Jorge Salazar

Personal information
- Full name: Jorge Eligio Salazar
- Born: December 7, 1989 (age 36) Delano, California, U.S.

Sport
- Sport: Wheelchair basketball
- Disability class: 3.5

Medal record
Representing the United States
Men's wheelchair basketball
Paralympic Games
| Gold medal – first place | 2024 Paris | Team |
World Championship
| Gold medal – first place | 2022 Dubai | Team |
Parapan American Games
| Gold medal – first place | 2023 Santiago | Team |

= Jorge Salazar (basketball) =

American wheelchair basketball player

Jorge Eligio Salazar (born December 7, 1989) is an American wheelchair basketball player and a member of the United States men's national wheelchair basketball team. He represented the United States at the 2024 Summer Paralympics.

==Career==
Salazar represented the United States 2022 Wheelchair Basketball World Championships and won a gold medal.

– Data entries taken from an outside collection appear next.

-- ==== Sys2Proof/Machine/NetTime.lean ====
section
/-! DEFINITION. Network time (02): the counter, its steps, the discipline states and time-error estimates, PTP, PPS and
Zapiex time, and the writes of NTU_LEAD and NTU_GUARD. -/

namespace Sys2Proof.Machine

def State.modNtu (s : State) (f : Ntu → Ntu) : State := { s with ntu := f s.ntu }

/-- Ticks in a second (R29). -/
def secTicks : Nat := 1000000

/-- The current tick begins: where NSEC becomes 0, PPS_OUT rises, and REF_OUT with it (R40). -/
def State.tickBegins (s : State) : State :=
  if s.now % secTicks ≠ 0 then s
  else
    let s := if s.fld NTU_CTL.PPS_OUT_EN 0 = 1 then s.send (.ppsOut s.now) else s
    if s.fld NTU_CTL.REF_OUT_EN 0 = 1 then s.send (.refOut s.now) else s

/-- One tick passes (R29, R30). -/
def State.tickPass (s : State) : State :=
  (s.modNtu fun n => { n with tick := n.tick + 1, ns := 0, elapsed := n.elapsed + 1 }).tickBegins

/-- An instant within the current tick at which something is observed, no earlier than the last: how far the tick has run
is not part of a command, so it is a free value. -/
def State.instant (s : State) : State :=
  let (k, s) := s.draw
  s.modNtu fun n => { n with ns := n.ns + Config.freeChoice k % (1000 - n.ns) }
/-- Both estimates saturate here (R42). -/
def teMax : Nat := 0xFFFFFFFF

/-- Discipline states (R41). -/
def dUnlocked : Nat := 0
def dFreq : Nat := 1
def dLocked : Nat := 2
def dHoldover : Nat := 3

def State.dState (s : State) : Nat := s.fld NTU_STATUS.STATE 0
def State.tsrc (s : State) : Nat := s.fld NTU_CTL.TSRC 0
/-- A leader and a follower in the sense of R42. -/
def State.timeLeader (s : State) : Bool := s.fld NTU_CTL.TIME_LEADER 0 = 1 ∧ s.tsrc < 8
def State.timeFollower (s : State) : Bool := s.tsrc ≥ 8

/-- Sets a bit of NTU_EVT and reports it from the time-class source (R54). -/
def State.ntuEvt (s : State) (f : Fld) : State :=
  let s := s.setFld f 0 1
  s.raise { cls := 0xA, ins := 0, evt := 0x7, value := (s.reg .NTU_EVT 0).toNat }

/-- r and q of R43 in ps/s and ps/s². -/
def State.growth (s : State) : Nat × Nat :=
  let int := s.fld NTU_STATUS.FSRC_ACTIVE 0 = 0
  let lin := s.fld NTU_SERVO.HO_LIN 0
  (if lin ≠ 0 then lin else if int then 10000 else 100, if int then 5 else 0)

/-- An estimate after `t` seconds of holdover from `e0` (R43), rounded up. -/
def State.grown (s : State) (e0 t : Nat) : Nat :=
  let g := s.growth
  if e0 ≥ teMax then teMax else min teMax (e0 + (g.1 * t + g.2 * t * t + 999) / 1000)

/-- The least integer whose square is at least `n`. -/
def ceilSqrt (n : Nat) : Nat := if Nat.sqrt n ^ 2 = n then Nat.sqrt n else Nat.sqrt n + 1

/-- |mean| plus twice the standard deviation of offsets in quarters of a nanosecond, in ns rounded up (R42). -/
def offsetSpread (offs : List Int) : Nat :=
  let n := offs.length
  let m := offs.sum
  let q := (offs.map fun x => x * x).sum
  if n = 0 then 0 else (m.natAbs + ceilSqrt (4 * (n * q - m * m).toNat) + 4 * n - 1) / (4 * n)

/-- TE_EST and TE_PEER as R42 and R43 give them now. -/
def State.estimates (s : State) : Nat × Nat :=
  let none_ := !s.timeLeader && !s.timeFollower
  let t := (s.ntu.elapsed - s.ntu.hoStart) / secTicks
  match s.dState with
  | 2 =>
    if s.timeFollower then (min teMax (s.ntu.srcTe + 10), min teMax (10 * (s.ntu.hop + 1)))
    else (min teMax (s.fld NTU_GUARD.UPSTREAM_BUDGET 0 + offsetSpread s.ntu.offs), if none_ then teMax else 0)
  | 3 => (s.grown s.ntu.e0Est t, if s.timeLeader then 0 else if none_ then teMax else s.grown s.ntu.e0Peer t)
  | _ => (teMax, teMax)

/-- The instances whose trail runs, has members on other devices and needs the time bit of a scope (R44); a reserve member,
which runs no part of the trail, does not stop it. -/
def State.timeTrails (s : State) (scope : Nat) : List Nat :=
  (List.range 16).filter fun i => (s.inst i).image.scope = scope ∧ s.roleOf i ≠ 2
    ∧ (s.iState i = iRunning ∨ s.iState i = iStopping ∨ s.iState i = iStandby)

/-- The time bit that R44 names for a scope is 1; a trail of one device ignores both. -/
def State.timeOk (s : State) (scope : Nat) : Bool :=
  if scope = 0 then true else if scope = 1 then s.fld NTU_STATUS.BOARD_OK 0 = 1 else s.fld NTU_STATUS.SPAN_OK 0 = 1

/-- SPAN_OK and BOARD_OK follow the estimates; a bit that falls stops the trails that need it (R44). -/
def State.guards (s : State) : State :=
  let live := s.dState = dLocked ∨ s.dState = dHoldover
  let b0 := s.fld NTU_STATUS.BOARD_OK 0
  let p0 := s.fld NTU_STATUS.SPAN_OK 0
  let b1 := if live ∧ s.fld NTU_TE.TE_PEER 0 ≤ s.fld NTU_GUARD.BOARD_GUARD 0 then 1 else 0
  let p1 := if live ∧ s.fld NTU_TE.TE_EST 0 ≤ s.fld NTU_GUARD.SPAN_GUARD 0 then 1 else 0
  let s := (s.setFld NTU_STATUS.BOARD_OK 0 b1).setFld NTU_STATUS.SPAN_OK 0 p1
  if b1 < b0 ∨ p1 < p0 then
    let s := s.ntuEvt NTU_EVT.GUARD_LOST
    let s := s.eventAll 0x7 (s.reg .NTU_EVT 0).toNat []
    let s := if b1 < b0 then (s.timeTrails 1).foldl (fun s i => s.announceStop i 2) s else s
    if p1 < p0 then (s.timeTrails 2).foldl (fun s i => s.announceStop i 2) s else s
  else s

/-- Updates both estimates and the two bits. -/
def State.teRefresh (s : State) : State :=
  let e := s.estimates
  ((s.setFld NTU_TE.TE_EST 0 e.1).setFld NTU_TE.TE_PEER 0 e.2).guards

/-- Holdover growth starts from the present estimates (R43). -/
def State.restartGrowth (s : State) : State :=
  s.modNtu fun n => { n with e0Est := s.fld NTU_TE.TE_EST 0, e0Peer := s.fld NTU_TE.TE_PEER 0, hoStart := n.elapsed }

/-- Enters a discipline state (R41). -/
def State.setDState (s : State) (d : Nat) : State :=
  if s.dState = d then s else
    let s := if d = dHoldover then s.restartGrowth else s
    let s := s.setFld NTU_STATUS.STATE 0 d
    let s := s.modNtu fun n => { n with good := if d = dLocked then n.good else 0, offs := if d ≤ dFreq then [] else n.offs }
    let s := if d = dLocked then s.ntuEvt NTU_EVT.LOCK_GAINED
      else if d = dHoldover then s.ntuEvt NTU_EVT.LOCK_LOST else s
    s.teRefresh

/-- LOCKED ends in HOLDOVER (R41). -/
def State.loseLock (s : State) : State := if s.dState = dLocked then s.setDState dHoldover else s

/-- A trail of SCOPE 0x1 or 0x2 is ARMED, RUNNING, STOPPING or STANDBY (R32). -/
def State.stepBlocked (s : State) : Bool :=
  (List.range 16).any fun i => (s.inst i).image.scope ≠ 0 ∧ s.trailActive i

/-- A valid measurement of an offset, counter less source, in quarters of a nanosecond (R31, R32, R41, R42). -/
def State.measure (s : State) (off : Int) : State :=
  if s.dState = dUnlocked then s else
    let first := !s.ntu.acquired
    let need : Bool := first || decide (off.natAbs > 4 * s.fld NTU_SERVO.STEP_THRESH 0)
    let s := s.modNtu fun n => { n with
      offs := (off :: n.offs).take 16
      good := if off.natAbs ≤ 400 then min 16 (n.good + 1) else 0
      acquired := true
      stepWant := if need then some off else none
      stepFirst := first || (n.stepFirst && n.stepWant.isSome && need)
      lastMeas := n.elapsed }
    let s := s.setFld NTU_STATUS.STEP_PENDING 0 (if need ∧ !first ∧ s.stepBlocked then 1 else 0)
    if s.dState ≠ dLocked ∧ s.ntu.good ≥ 16 then s.setDState dLocked else s

/-! ### The step of the counter (R32, R33) -/

/-- A tick number moved by Δ. -/
def shiftTick (d : Int) (t : Nat) : Nat := (t + d).toNat

/-- The tick numbers a trail instance holds move by Δ (R33). -/
def Inst.moved (x : Inst) (d : Int) : Inst :=
  { x with origin := shiftTick d x.origin
           startAt := shiftTick d x.startAt
           stopAt := x.stopAt.map fun e => (shiftTick d e.1, e.2)
           slipAt := x.slipAt.map fun e => (shiftTick d e.1, e.2)
           lastSlip := shiftTick d x.lastSlip
           takeoverAt := x.takeoverAt.map fun e => (shiftTick d e.1, e.2) }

In November 2023, he represented the United States at the 2023 Parapan American Games and won a gold medal in wheelchair basketball. As a result, Team USA automatically qualified to compete at the 2024 Summer Paralympics. On March 30, 2024, he was selected to represent the United States at the 2024 Summer Paralympics. He won a gold medal in wheelchair basketball. With 1 minute, 50 seconds remaining in the game, team captain Steve Serio fouled out. Salazar replaced Serio, making his first appearance of the gold medal game. With 27 seconds left in the game, Salazar recorded an offensive rebound that led to Brian Bell scoring eight seconds later, making it a two-possession game.

==Personal life==
Salazar was a member of the United States Marine Corps from 2008 to 2014. While deployed to Afghanistan in 2012, his legs were severed below the knee by an improvised explosive device (IED). Salazar took charge of his squad after his squad leader was wounded by an IED, even after being injured by IED blast himself. He was subsequently awarded the Bronze Star Medal and a Purple Heart for his service in the military.